4.4. Everything varies with the cow examined

For almost every metric examined, potential effects of antibiotics were tested against a background of strong inter-individual variation. Whether we examined milk production, microbiome composition or digestibility, cow-to-cow variation was large before the treatment, and cows characterized by initially high values typically remained so throughout the experiment and vice versa (see baseline effects in electronic supplementary material, tables S2–S6). This variation emerged despite the fact that we had deliberately selected animals at a similar stage of lactation, of equal parity, antibiotic history (or rather the lack of it) etc. Individual variation is indeed one of the main patterns emerging from this study—and this pattern is consistent with that found in several previous studies [8,21,53]. Taken at face value, this variation may then cause one to ask whether relevant effects of antibiotics were not masked by small sample size coupled with large variation.

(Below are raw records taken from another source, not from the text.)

-- ==== Sys2Proof/Laws/PerInstr.lean ====
section
/-! SUPPORT. One lemma per command: a command that is an instruction of a task engine, that is, that has a word, is well
formed (its operands are bounded by their types). -/
namespace Sys2Proof.Laws.Operands
open Sys2Proof Sys2Proof.Machine

/-- A command with an instruction word is well formed. -/
def Statement (i : Instr) : Prop := jvEncode i ≠ none → i.wf = true
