theorem witness_time_step : z.anyRing = false ∧ z.rd Reg.HST_TSET_NS_NS ≤ 999999999 := by decide
theorem witness_time_step_ring : (z.wrB Reg.HST_RINGCTL_EN true 7).anyRing = true := by decide
theorem witness_time_step_ns : 999999999 < (z.wr Reg.HST_TSET_NS_NS 1000000000).rd Reg.HST_TSET_NS_NS := by decide
theorem witness_snap : z.time.ns < 1000000000 ∧ z.time.sec < 2 ^ 48 := by decide
theorem witness_slew_end : (z.slewWrite 1).slewRate ≠ 0 ∧ (z.slewWrite 1).time.share < 2 ^ 32 := by decide
theorem witness_refclk_fallback :
    let s := z.wrB Reg.SYS_CLKSTAT_SRC true
    s.bit Reg.SYS_CLKSTAT_SRC = true ∧ s.bit Reg.SYS_CLKCTL_AUTOFB = true := by decide
theorem witness_refclk_critical :
    let s := (z.wrB Reg.SYS_CLKSTAT_SRC true).wrB Reg.SYS_CLKCTL_AUTOFB false
    s.bit Reg.SYS_CLKSTAT_SRC = true ∧ s.bit Reg.SYS_CLKCTL_AUTOFB = false := by decide
theorem witness_refclk_lost : 200 ≤ 200 ∧ ¬(200 ≤ 199 ∨ 1000 < (1000 : Int).natAbs) ∧ 1000 < (-1001 : Int).natAbs := by decide
theorem witness_refclk_switch : 1000000 ≤ 1000000 ∧ 999999 < 1000000 := by decide
theorem witness_refsel : z.bit Reg.SYS_CLKSTAT_SRC = false ∧ (z.wrB Reg.SYS_CLKCTL_REFSEL true).bit Reg.SYS_CLKCTL_REFSEL = true := by
  decide
theorem witness_ring_enable :
    let s := ((z.wr Reg.HST_RPER_PER 160 7).wr Reg.HST_RDLIN_DLIN 200 7).wr Reg.HST_RSEAL_SEAL 3800 7
    s.bit Reg.HST_RINGCTL_EN 7 = false ∧ s.bit Reg.HST_RSTAT_RUN 7 = false ∧ (s.ringShadow 7).valid = true := by decide
theorem witness_ring_enable_invalid :
    let s := ((z.wr Reg.HST_RPER_PER 160 7).wr Reg.HST_RDLIN_DLIN 200 7).wr Reg.HST_RSEAL_SEAL 3801 7
    s.bit Reg.HST_RINGCTL_EN 7 = false ∧ s.bit Reg.HST_RSTAT_RUN 7 = false ∧ (s.ringShadow 7).valid = false := by decide
theorem witness_ring_disable_running : (z.wrB Reg.HST_RSTAT_RUN true 0).bit Reg.HST_RSTAT_RUN 0 = true := by decide
theorem witness_ring_disable_waiting : (ringUp {}).bit Reg.HST_RSTAT_RUN 0 = false ∧ ((ringUp {}).ring 0).live = true := by decide
theorem witness_hoist_instant :
    let s := ringUp { begun := true, sDone := true, next := 1 }
    (s.ring 0).live = true ∧ (s.ring 0).begun = true ∧ (s.ring 0).sDone = true ∧ (s.ring 0).blank = false ∧
      s.bit Reg.HST_RINGCTL_EN 0 = true ∧ s.bit Reg.HST_RINGCTL_RELOAD 0 = false ∧
      ((s.advanceTo (s.ring 0).next).ringTurn 0).1 = .go false := by decide
theorem witness_reload_take :
    let s := ((((ringUp { begun := true, sDone := true, next := 1 }).wrB Reg.HST_RINGCTL_RELOAD true 0).wr Reg.HST_RPER_PER 320 0).wr
      Reg.HST_RDLIN_DLIN 200 0).wr Reg.HST_RSEAL_SEAL 3800 0
    (s.ring 0).live = true ∧ (s.ring 0).begun = true ∧ (s.ring 0).sDone = true ∧ (s.ring 0).blank = false ∧
      s.bit Reg.HST_RINGCTL_EN 0 = true ∧ s.bit Reg.HST_RINGCTL_RELOAD 0 = true ∧
      ((s.advanceTo (s.ring 0).next).ringTurn 0).1 = .gap := by decide
theorem witness_hoist_first :
    let s := ringUp { next := 1, blank := true }
    (s.ring 0).live = true ∧ (s.ring 0).begun = false ∧ ((s.advanceTo (s.ring 0).next).ringTurn 0).1 = .go true := by decide
theorem witness_hoist_stop :
    let s := (ringUp { begun := true, sDone := true, next := 1 }).wrB Reg.HST_RINGCTL_EN false 0
    (s.ring 0).live = true ∧ (s.ring 0).begun = true ∧ (s.ring 0).sDone = true ∧ ((s.advanceTo (s.ring 0).next).ringTurn 0).1 = .stop := by decide
theorem witness_reload : (ringUp {}).bit Reg.HST_RSTAT_RUN 0 = false ∧ ((ringUp {}).ring 0).live = true := by decide
theorem witness_ring_turn :
    let s := ringUp {}
    (s.ring 0).live = true ∧ s.bit Reg.HST_RINGCTL_EN 0 = true ∧ s.bit Reg.HST_RINGCTL_RELOAD 0 = false ∧ (s.ring 0).blank = false := by
  decide
theorem witness_deadline :
    let s := ringUp { begun := true, sampled := true }
    (s.ring 0).live = true ∧ (s.ring 0).begun = true ∧ (s.ring 0).dDone = false ∧ (s.ring 0).sampled = true := by decide
theorem witness_deadline_unsampled :
    let s := ringUp { begun := true, sampled := false }
    (s.ring 0).live = true ∧ (s.ring 0).begun = true ∧ (s.ring 0).dDone = false ∧ (s.ring 0).sampled = false := by decide
theorem witness_seal :
    let s := ringUp { begun := true, dDone := true }
    (s.ring 0).live = true ∧ (s.ring 0).begun = true ∧ (s.ring 0).dDone = true ∧ (s.ring 0).sDone = false := by decide
theorem witness_list_start : (0xC0000000#32).getLsbD 31 = true ∧ (0xC0000000#32).getLsbD 30 = true := by decide
theorem witness_list_stop : (0x40000000#32).getLsbD 31 = false ∧ (0x40000000#32).getLsbD 30 = true := by decide
theorem witness_list_hold :
    (0x20000000#32).getLsbD 31 = false ∧ (0x20000000#32).getLsbD 30 = false ∧ (0x20000000#32).getLsbD 29 = true ∧
      (z.wr Reg.HST_LSTAT_STATE lsRun 255).rd Reg.HST_LSTAT_STATE 255 = lsRun := by decide
/-- List 0 in RUN on ring 0 with a step of the given first and sixth words. -/
abbrev listUp (w0 w5 : Nat) : State :=
  ((ringUp { begun := true, sampled := true }).setLst 0 { step := leBytes 4 w0 ++ leBytes 4 0 ++ leBytes 4 64 ++ leBytes 8 1 ++ leBytes 4 w5 }).wr
    Reg.HST_LSTAT_STATE lsRun 0
theorem witness_step_time :
    let s := listUp 0x00000001 0
    (s.ring (s.lst 0).ring).sampled = true ∧ (s.ring (s.lst 0).ring).dDone = false ∧ s.rd Reg.HST_LSTAT_STATE 0 = lsRun ∧
      (s.lst 0).evalAt ≠ (s.ring (s.lst 0).ring).tk + 1 ∧ (parseStep (s.lst 0).step).adv = 0 ∧
      max 1 (parseStep (s.lst 0).step).n ≤ s.rd Reg.HST_LCNT_CNT 0 + 1 := by decide
theorem witness_step_timeout :
    let s := listUp 0x10000001 1
    let p := parseStep (s.lst 0).step
    (s.ring (s.lst 0).ring).sampled = true ∧ (s.ring (s.lst 0).ring).dDone = false ∧ s.rd Reg.HST_LSTAT_STATE 0 = lsRun ∧
      (s.lst 0).evalAt ≠ (s.ring (s.lst 0).ring).tk + 1 ∧ p.adv = 1 ∧ p.n ≠ 0 ∧ p.n ≤ s.rd Reg.HST_LCNT_CNT 0 + 1 ∧
      (s.lndWord hstPort p.caddr).1.2 = false ∧ p.holds (s.lndWord hstPort p.caddr).1.1 = false := by decide
/-- A step of the given first, second and sixth words with one evaluation left, the Landing holding zeros: every record there is
well-formed, so the list enters the step named. -/
abbrev stepInput (w0 w1 w5 : Nat) : State :=
  (listUp w0 w5).setLst 0 { (listUp w0 w5).lst 0 with step := leBytes 4 w0 ++ leBytes 4 w1 ++ leBytes 4 64 ++ leBytes 8 1 ++ leBytes 4 w5 }
/-- The state at the evaluation. -/
abbrev evaluated (s : State) : State :=
  let d := s.advanceTo (s.ring (s.lst 0).ring).deadline
  (d.setLst 0 { d.lst 0 with evalAt := (d.ring (s.lst 0).ring).tk + 1 }).inc Reg.HST_LCNT_CNT 0
/-- The record of step `k` reads clean and well-formed, with no actions. -/
abbrev goodStep (s u : State) (k : Nat) : Bool :=
  let r := (u.lndBytes hstPort ((s.lst 0).base + 32 * k) 32).1
  !r.2 && (parseStep r.1).formatOk (s.lst 0).last && decide ((parseStep r.1).acnt = 0)
theorem witness_step_enters :
    let s := stepInput 0x00000001 0 0
    (parseStep (s.lst 0).step).fin = false ∧ goodStep s (evaluated s) 1 = true := by decide +kernel
theorem witness_step_fin : (parseStep ((stepInput 0x80000001 0 0).lst 0).step).fin = true := by decide
/-- A COND step with the given TOACT, reached at its last evaluation with its condition false. -/
abbrev condInput (toact : Nat) (fin : Nat) : State := stepInput (0x10000001 + toact * 2 ^ 26 + fin * 2 ^ 31) 0 1
theorem witness_step_timeout_acts :
    [0, 1, 2, 3].all (fun k => [0, 1].all fun f =>
      let s := condInput k f
      let p := parseStep (s.lst 0).step
      p.adv == 1 && p.toact == k && p.fin == (f == 1) && p.n == 1 && !(s.lndWord hstPort p.caddr).1.2 && !p.holds (s.lndWord hstPort p.caddr).1.1 &&
        decide (((evaluated s).lndWord hstPort p.caddr).1 = (s.lndWord hstPort p.caddr).1) &&
        goodStep s ((evaluated s).lndWord hstPort p.caddr).2 p.tostep && goodStep s ((evaluated s).lndWord hstPort p.caddr).2 1) = true := by
  decide +kernel
theorem witness_step_stays :
    let s := listUp 0x00000002 0
    (parseStep (s.lst 0).step).adv = 0 ∧ s.rd Reg.HST_LCNT_CNT 0 + 1 < max 1 (parseStep (s.lst 0).step).n := by decide
theorem witness_step_done :
    let s := listUp 0x80000000 0
    (parseStep (s.lst 0).step).adv = 0 ∧ max 1 (parseStep (s.lst 0).step).n ≤ s.rd Reg.HST_LCNT_CNT 0 + 1 ∧
      (parseStep (s.lst 0).step).fin = true := by decide
theorem witness_edge : z.timeInRange = true ∧ (z.time.ns : Int) + 5 < 1000000000 ∧ z.time.share < 2 ^ 32 := by decide
/-- The last edge of a second. -/
abbrev lastEdge : State := { z with time := { sec := 2 ^ 48 - 1, ns := 999999995 } }
theorem witness_edge_second : lastEdge.timeInRange = true ∧ 1000000000 ≤ (lastEdge.time.ns : Int) + 5 := by decide
theorem test_edge_wraps_second : lastEdge.tick.time.sec = 0 ∧ lastEdge.tick.time.ns = 0 := by decide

In this context, we stress the crucial distinction between statistical power and biological relevance. The experimental animals were explicitly selected to be similar in as many respects as possible. If variation among these sets is still very much larger than variation due to antibiotic treatment, then there is only one sound conclusion: that the effect of antibiotics is not biologically relevant. In other words, if even here, in our carefully designed experiment, one cannot detect an effect, then it will seem that in the more motley cattle herds typical of any real barn, antibiotic treatment will not matter as compared to other sources of variation—whereas where we do find significant effects, these effects are strong enough to make a difference against the background of individual variation characteristic of any real herd. Increased sample size would clearly improve precision and power, but would hardly change the biological inference. These are essential considerations in gauging our results.

5. Conclusion

Taken together, our findings demonstrate compound- and context-dependent impacts of antibiotics on CH₄ emissions and underlying processes, against a background of strong inter-individual variation in almost every metric examined. Most importantly, our extensive exploration reveals multiple and partly opposing effects. Improved monitoring and estimates of agricultural antibiotic use will thus be necessary to identify how much antibiotics may impact the overall contribution of livestock production to global warming. Such insights are urgently needed—since wherever we look, some of the relative effect sizes consistently prove large (compare [21] versus figure 4, current study) whereas the absolute emissions affected are immense ([16], and references therein). What complicates our search for global estimates of antibiotic effects is the large inter-individual variation characteristic of cattle. Thus, in searching for biologically relevant patterns, and in weighing variation attributed to antibiotics against effects caused by other factors, we should remain careful in selecting samples representative of the intended reference population. As an important caveat, we do not know to what degree our current findings apply beyond our target population of Nordic dairy cattle. While our work indicates that antibiotic administration can disrupt microbiomes and the production of certain gases, more work is required before drawing general conclusions about antibiotic effects on global cattle production.